Skip to main content

Extraction Model and Indexing

Abstract

Extraction Model and Indexing

The Extractor uses an indexed data structure of the thesaurus to be able to perform fast matching across all data. This data structure is called the extraction model and needs to be refreshed when information stored in the thesaurus has been changed and you want to use the latest data for extraction. Updating the index is a process requiring some time, and is to be manually triggered by the user after they have made any changes to the thesaurus.

As mentioned before we will provide a sample PoolParty project and walk you through a few very simple and a few rather more complex calls. To get your copy of this project, please click here to download the sample project file which you will then use to create your project. Follow the instructions on how to create a PoolParty project using the Create Project from PoolParty Archive function.

You can use the PoolParty sample project to execute some Extractor calls in your browser's address bar. Such a simple Extractor call querying the projects would be {{url}}/extractor/api/projects/ where {{url}} stands for the server running your PoolParty installation. You can also use tools like Curl or Postman for executing the calls to the API. Keep in mind that you need to authenticate yourself using either OAuth 2.0 or Basic Authentication to be able to access the API endpoints.

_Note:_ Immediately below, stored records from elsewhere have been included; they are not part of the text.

-- ==== Sys2Proof/Machine/HostOps.lean ====
section
/-! DEFINITION. What the host can do to the core between cycles and what it sees (60_exceptions.md R226, R227, R231 to R234;
70_reset_and_hazards.md R250, R254). Each operation is atomic (R212). -/

namespace Sys2Proof.Machine

/-- Drives the inputs of the next cycle (60_exceptions.md R226, R227, R233). -/
def hostDrive (s : State) (k : Inputs) : State := { s with inputs := k :: s.inputs }

/-- Requests one cycle with the given inputs (60_exceptions.md R211). A stopped core "returns at once and changes nothing" (R217). -/
def hostCycle (s : State) (k : Inputs) : State :=
  match step (hostDrive s k) with
  | .next t => t
  | .fault _ => s
  | .refused _ => s

/-- Reset (70_reset_and_hazards.md R250): every piece of state at its reset value; neither the inputs nor the configuration are touched
(R253). -/
def hostReset (s : State) : State :=
  { State.reset with cfg := s.cfg, inputs := s.inputs, drawn := s.drawn }

/-- Load (70_reset_and_hazards.md R254, R255): at most `PROG_CAP` bytes to 0x200 and up; nothing else changes (R256). -/
def hostLoad (s : State) (bytes : List Byte) : State :=
  { s with mem := Memory.writeBytes s.cfg.font s.mem Config.progBase (bytes.take Config.progCap) }

/-- The operations of the host that can change the core (60_exceptions.md R233). -/
inductive HostOp where
  | cycle (k : Inputs)
  | reset
  | load (bytes : List Byte)
deriving DecidableEq, Repr

/-- The effect of a host operation (60_exceptions.md R233). -/
def hostApply (s : State) : HostOp → State
  | .cycle k => hostCycle s k
  | .reset => hostReset s
  | .load bytes => hostLoad s bytes

/-- The framebuffer read port: `fb_data` = `FB[fb_addr mod W, fb_addr div W]` (60_exceptions.md R231). -/
def fbData (s : State) (fbAddr : BitVec 11) : Bool :=
  s.fb.pixel (fbAddr.toNat % Config.width) (fbAddr.toNat / Config.width)

/-- `sound_on` = (`ST` != 0) (60_exceptions.md R224). -/
def soundOn (s : State) : Bool := s.st != 0

/-- The other outputs of the port list (60_exceptions.md R232), valid between cycles. -/
structure Outputs where
  st : Byte
  soundOn : Bool
  faultValid : Bool
  faultCause : BitVec 3
  faultPc : Word
  faultInstr : Word
deriving DecidableEq, Repr

/-- What the host sees on the outputs (60_exceptions.md R232). -/
def outputs (s : State) : Outputs where
  st := s.st
  soundOn := soundOn s
  faultValid := s.fault.valid
  faultCause := s.fault.cause.code
  faultPc := s.fault.pc
  faultInstr := s.fault.instr

end Sys2Proof.Machine
end

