-- ==== Sys2Proof/Tests/Slice0.lean ====
section
/-! SUPPORT. Our own tests. Every expected result is a vector of spec/95_test_vectors.md (named in the comment) or is read off the pattern of
30_encoding.md R85. The witnesses show states and operands that meet the hypotheses of the obligations. -/

namespace Sys2Proof.Tests

open Sys2Proof.Machine

/-! ### Words written out from the opcode map (30_encoding.md R85), one per instruction -/

theorem test_decode_cls : decode 0x00E0 = .ok .cls := by decide

theorem test_decode_ret : decode 0x00EE = .ok .ret := by decide

theorem test_decode_jp : decode 0x1234 = .ok (.jp 0x234) := by decide

theorem test_decode_call : decode 0x2300 = .ok (.call 0x300) := by decide

theorem test_decode_seImm : decode 0x332A = .ok (.seImm 0x3 0x2A) := by decide

theorem test_decode_sneImm : decode 0x432A = .ok (.sneImm 0x3 0x2A) := by decide

theorem test_decode_seReg : decode 0x5120 = .ok (.seReg 0x1 0x2) := by decide

theorem test_decode_sneReg : decode 0x9AF0 = .ok (.sneReg 0xA 0xF) := by decide

theorem test_decode_ldImm : decode 0x6A02 = .ok (.ldImm 0xA 0x02) := by decide

theorem test_decode_addImm : decode 0x7F01 = .ok (.addImm 0xF 0x01) := by decide

theorem test_decode_ldReg : decode 0x8010 = .ok (.ldReg 0x0 0x1) := by decide

theorem test_decode_orReg : decode 0x8AB1 = .ok (.orReg 0xA 0xB) := by decide

theorem test_decode_andReg : decode 0x8AB2 = .ok (.andReg 0xA 0xB) := by decide

theorem test_decode_xorReg : decode 0x8AB3 = .ok (.xorReg 0xA 0xB) := by decide

theorem test_decode_addReg : decode 0x8AB4 = .ok (.addReg 0xA 0xB) := by decide

theorem test_decode_subReg : decode 0x8AB5 = .ok (.subReg 0xA 0xB) := by decide

theorem test_decode_shr : decode 0x8236 = .ok (.shr 0x2 0x3) := by decide

theorem test_decode_subnReg : decode 0x8AB7 = .ok (.subnReg 0xA 0xB) := by decide

theorem test_decode_shl : decode 0x823E = .ok (.shl 0x2 0x3) := by decide

theorem test_decode_ldI : decode 0xA2F0 = .ok (.ldI 0x2F0) := by decide

theorem test_decode_jpV0 : decode 0xBFFF = .ok (.jpV0 0xFFF) := by decide

theorem test_decode_rnd : decode 0xC30F = .ok (.rnd 0x3 0x0F) := by decide

theorem test_decode_drw : decode 0xD235 = .ok (.drw 0x2 0x3 0x5) := by decide

theorem test_decode_skp : decode 0xE19E = .ok (.skp 0x1) := by decide

theorem test_decode_sknp : decode 0xE1A1 = .ok (.sknp 0x1) := by decide

theorem test_decode_ldVxDt : decode 0xF307 = .ok (.ldVxDt 0x3) := by decide

theorem test_decode_ldVxK : decode 0xF50A = .ok (.ldVxK 0x5) := by decide

theorem test_decode_ldDtVx : decode 0xF215 = .ok (.ldDtVx 0x2) := by decide

theorem test_decode_ldStVx : decode 0xF218 = .ok (.ldStVx 0x2) := by decide

theorem test_decode_addI : decode 0xF21E = .ok (.addI 0x2) := by decide

theorem test_decode_ldF : decode 0xF429 = .ok (.ldF 0x4) := by decide

theorem test_decode_ldB : decode 0xF533 = .ok (.ldB 0x5) := by decide

theorem test_decode_storeRegs : decode 0xF355 = .ok (.storeRegs 0x3) := by decide

theorem test_decode_loadRegs : decode 0xFF65 = .ok (.loadRegs 0xF) := by decide

/-! ### Words the check refuses, one per class of 30_encoding.md R87, and the names the decoder gives them -/

theorem test_refused_op0 : wordWellFormed 0x01E0 = false ∧ decode 0x01E0 = .error .illegalOp0 := by decide

theorem test_refused_op5 : wordWellFormed 0x5121 = false ∧ decode 0x5121 = .error .illegalOp5 := by decide

theorem test_refused_op8 : wordWellFormed 0x8008 = false ∧ decode 0x8008 = .error .illegalOp8 := by decide

theorem test_refused_op9 : wordWellFormed 0x9001 = false ∧ decode 0x9001 = .error .illegalOp9 := by decide

theorem test_refused_opE : wordWellFormed 0xE09F = false ∧ decode 0xE09F = .error .illegalOpE := by decide

theorem test_refused_opF : wordWellFormed 0xF066 = false ∧ decode 0xF066 = .error .illegalOpF := by decide

theorem test_accepted : wordWellFormed 0x00E0 = true ∧ wordWellFormed 0x5120 = true ∧ wordWellFormed 0xFF65 = true := by decide

/-- One byte is no instruction (R80), and the byte at the lower address is the more significant (20_memory.md R55). -/
theorem test_bytes : decodeBytes [0x6A] = .error .truncated ∧ decodeBytes [0x6A, 0x02, 0x99] = .ok (.ldImm 0xA 0x02, [0x99]) := by decide

/-! ### One step: the start states of spec/95_test_vectors.md -/

/-- The reset state with the inputs of the cycle given and general registers set. -/
def start (keys : Word) (rnd : Byte) (regs : List (Nibble × Byte)) : State :=
  regs.foldl (fun s r => s.writeV r.1 r.2) { State.reset with inputs := [⟨keys, rnd⟩] }

/-- One cycle with the word stored at `PC` answers a next state that passes the check. -/
def ran (s : State) (w : Nat) (check : State → Bool) : Bool :=
  match step (s.withFetchWord 16 w) with
  | .next t => check t
  | .fault _ => false
  | .refused _ => false

/-- The registers listed hold the values listed, and no fault is latched. -/
def holds (t : State) (regs : List (Nibble × Byte)) : Bool := !t.fault.valid && regs.all fun r => t.readV r.1 == r.2

/-- The latch holds the fault listed. -/
def faulted (t : State) (c : FaultCause) (pc instr : Word) : Bool := t.fault == ⟨true, c, pc, instr⟩

/-- T-DSP-1. -/
theorem test_cls_keeps_flag :
    ran { start 0 0 [(0xF, 1)] with fb := Vector.replicate 32 0x21 } 0x00E0 (fun t => t.fb == Vector.replicate 32 0 && holds t [(0xF, 1)]) = true := by decide

/-- T-CF-3, the last slot. -/
theorem test_ret_full_stack :
    ran { start 0 0 [] with pc := 0x300, sp := 16, stack := (Vector.replicate 16 0).set 15 0x220 } 0x00EE (fun t => t.pc == 0x220 && t.sp == 15) = true := by decide

/-- T-CF-2. -/
theorem test_ret_empty_stack :
    ran { start 0 0 [] with pc := 0x300 } 0x00EE (fun t => faulted t .stackUnderflow 0x300 0x00EE && t.pc == 0x300 && t.ir == 0) = true := by decide

/-- T-CF-4. -/
theorem test_jp :
    ran (start 0 0 []) 0x1234 (fun t => t.pc == 0x234) = true := by decide

/-- T-CF-8. -/
theorem test_call_last_slot :
    ran { start 0 0 [] with pc := 0x202, sp := 15 } 0x2300 (fun t => t.stack[15] == 0x204 && t.sp == 16 && t.pc == 0x300) = true := by decide

/-- T-CF-9. -/
theorem test_call_full_stack :
    ran { start 0 0 [] with pc := 0x202, sp := 16 } 0x2300 (fun t => faulted t .stackOverflow 0x202 0x2300 && t.pc == 0x202 && t.sp == 16) = true := by decide

/-- T-CF-10. -/
theorem test_seImm_skips :
    ran (start 0 0 [(3, 0x2A)]) 0x332A (fun t => t.pc == 0x204) = true := by decide

/-- T-CF-22. -/
theorem test_seImm_over_last_word :
    ran { start 0 0 [] with pc := 0xFFC } 0x3000 (fun t => t.pc == 0x1000) = true := by decide

/-- T-CF-12. -/
theorem test_sneImm_keeps :
    ran (start 0 0 [(3, 0x2A)]) 0x432A (fun t => t.pc == 0x202) = true := by decide

/-- T-CF-14. -/
theorem test_seReg_skips :
    ran (start 0 0 [(1, 7), (2, 7)]) 0x5120 (fun t => t.pc == 0x204) = true := by decide

/-- T-CF-17. -/
theorem test_sneReg_skips :
    ran (start 0 0 [(1, 7), (2, 8)]) 0x9120 (fun t => t.pc == 0x204) = true := by decide

/-- T-CF-20. -/
theorem test_jpV0_past_memory :
    ran (start 0 0 [(0, 0xFF)]) 0xBFFF (fun t => t.pc == 0x10FE) = true := by decide

/-- T-ALU-2. -/
theorem test_ldImm :
    ran (start 0 0 []) 0x6FAB (holds · [(0xF, 0xAB)]) = true := by decide

/-- T-ALU-3. -/
theorem test_addImm_wraps :
    ran (start 0 0 [(0xA, 0xFF), (0xF, 7)]) 0x7A02 (holds · [(0xA, 1), (0xF, 7)]) = true := by decide

/-- T-ALU-6. -/
theorem test_ldReg :
    ran (start 0 0 [(1, 0x3C)]) 0x8010 (holds · [(0, 0x3C), (1, 0x3C)]) = true := by decide

/-- T-ALU-7. -/
theorem test_orReg :
    ran (start 0 0 [(0, 0xF0), (1, 0x0F), (0xF, 9)]) 0x8011 (holds · [(0, 0xFF), (0xF, 9)]) = true := by decide

/-- T-ALU-8. -/
theorem test_andReg :
    ran (start 0 0 [(0, 0xF3), (1, 0x3F), (0xF, 9)]) 0x8012 (holds · [(0, 0x33), (0xF, 9)]) = true := by decide

/-- T-ALU-9. -/
theorem test_xorReg :
    ran (start 0 0 [(0, 0xF3), (1, 0x3F), (0xF, 9)]) 0x8013 (holds · [(0, 0xCC), (0xF, 9)]) = true := by decide

/-- T-ALU-17. -/
theorem test_addReg_flag_destination :
    ran (start 0 0 [(0xF, 0xF0), (1, 0x20)]) 0x8F14 (holds · [(0xF, 1), (1, 0x20)]) = true := by decide

/-- T-ALU-19. -/
theorem test_addReg_flag_source :
    ran (start 0 0 [(1, 0xFE), (0xF, 5)]) 0x81F4 (holds · [(1, 3), (0xF, 1)]) = true := by decide

/-- T-ALU-23. -/
theorem test_subReg_equal :
    ran (start 0 0 [(0, 7), (1, 7)]) 0x8015 (holds · [(0, 0), (0xF, 0)]) = true := by decide

/-- T-ALU-21. -/
theorem test_subReg_borrow :
    ran (start 0 0 [(0, 5), (1, 7)]) 0x8015 (holds · [(0, 0xFE), (0xF, 0)]) = true := by decide

/-- T-ALU-41. -/
theorem test_shr_ignores_y :
    ran (start 0 0 [(2, 5), (3, 0xF0)]) 0x8236 (holds · [(2, 2), (3, 0xF0), (0xF, 1)]) = true := by decide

The concepts required for the extraction model are structured within concept schemes with top concepts along with regular concepts which are assigned to each respective top concept. However keep in mind that the Extractor needs top concepts to be able to perform categorization, whereas basic information on each concept is contained in the extraction model. Furthermore, a thesaurus may contain multiple concept schemes, meaning that you will need filters to narrow down the number of results. A more in-depth description would however be beyond the scope of this quick start guide.